KV Cache Transfer in Disaggregated Serving#
In disaggregated serving architectures, KV cache must be transferred between prefill and decode workers. TensorRT-LLM supports two methods for this transfer:
Default Method: UCX#
By default, TensorRT-LLM uses UCX (Unified Communication X) for KV cache transfer between prefill and decode workers. UCX provides high-performance communication optimized for GPU-to-GPU transfers.

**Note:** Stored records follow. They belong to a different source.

-- ==== Sys2Proof/Laws/Memory.lean ====
section
/-! SUPPORT. The byte memories (GDDR6, the Plate Store, board flash) stay in canonical form: one lemma for each operation of the
machine that answers a state. -/

namespace Sys2Proof.Machine

set_option linter.all false
set_option Elab.async false

/-- The byte memories of the machine are in canonical form. -/
def MemOk (s : State) : Prop := Memory.wf s.mem = true ∧ Memory.wf s.plateMem = true ∧ flashWf s.flash = true
/-- What an outcome leaves is in canonical form. -/
def OutOk (r : Result) : Prop := ∀ t, r = .next t → MemOk t
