-- ==== Sys2Proof/Laws/MemoryCommands.lean ====
section
/-! SUPPORT. Every command keeps the byte memories in canonical form: one lemma for each meaning. -/

namespace Sys2Proof.Machine

set_option linter.all false
set_option Elab.async false
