-- ==== Sys2Proof/Laws/State.lean ====
section
/-! SUPPORT. Each basic update of the state leaves every field but its own; true by rfl, so that no proof unfolds a record
update. -/

namespace Sys2Proof.Machine

/-- A sequencer just set is read. -/
@[simp] theorem State.seq_setSeq_same (s : State) (q : Nat) (x : Seq) : (s.setSeq q x).seq q = x := by
  simp [State.seq, State.setSeq, tabGet_tabPut_same]
/-- Another sequencer is as before. -/
theorem State.seq_setSeq_other (s : State) {q q' : Nat} (x : Seq) (h : q' ≠ q) : (s.setSeq q x).seq q' = s.seq q' := by
  simp [State.seq, State.setSeq, tabGet_tabPut_other h]
/-- A sequencer is as before when no sequencer changed. -/
@[simp] theorem State.seq_wr (s : State) (off v q : Nat) : (s.wr off v).seq q = s.seq q := rfl
/-- Registers are as before when a sequencer is set. -/
@[simp] theorem State.rd_setSeq (s : State) (q : Nat) (x : Seq) (off : Nat) : (s.setSeq q x).rd off = s.rd off := rfl
/-- Fields are as before when a sequencer is set. -/
@[simp] theorem State.fget_setSeq (s : State) (q : Nat) (x : Seq) (off : Nat) (f : Fld) :
    (s.setSeq q x).fget off f = s.fget off f := rfl
/-- A sequencer is as before when a field is set. -/
@[simp] theorem State.seq_fset (s : State) (off : Nat) (f : Fld) (v q : Nat) : (s.fset off f v).seq q = s.seq q := rfl
/-- A function's configuration space just set is read. -/
@[simp] theorem State.fn_setFn_same (s : State) (f : Nat) (c : PciFn) : (s.setFn f c).fn f = c := by
  simp [State.fn, State.setFn, tabGet_tabPut_same]
/-- A raster just set is read. -/
@[simp] theorem State.head_setHead_same (s : State) (h : Nat) (r : HeadRun) : (s.setHead h r).head h = r := by
  simp [State.head, State.setHead, tabGet_tabPut_same]
/-- A channel just set is read. -/
@[simp] theorem State.chan_setChan_same (s : State) (c : Nat) (x : Chan) : (s.setChan c x).chan c = x := by
  simp [State.chan, State.setChan, tabGet_tabPut_same]
/-- A drive just set is read. -/
@[simp] theorem State.drive_setDrive_same (s : State) (d : Nat) (x : Drive) : (s.setDrive d x).drive d = x := by
  simp [State.drive, State.setDrive, tabGet_tabPut_same]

Experimental Method: NIXL#
TensorRT-LLM also provides experimental support for using NIXL (NVIDIA Inference Xfer Library) for KV cache transfer. NIXL is NVIDIA’s high-performance communication library designed for efficient data transfer in distributed GPU environments.
Note: NIXL support in TensorRT-LLM is experimental and is not suitable for production environments yet.
Using NIXL for KV Cache Transfer#
Note: NIXL backend for TensorRT-LLM is currently only supported on AMD64 (x86_64) architecture. If you’re running on ARM64, you’ll need to use the default UCX method for KV cache transfer.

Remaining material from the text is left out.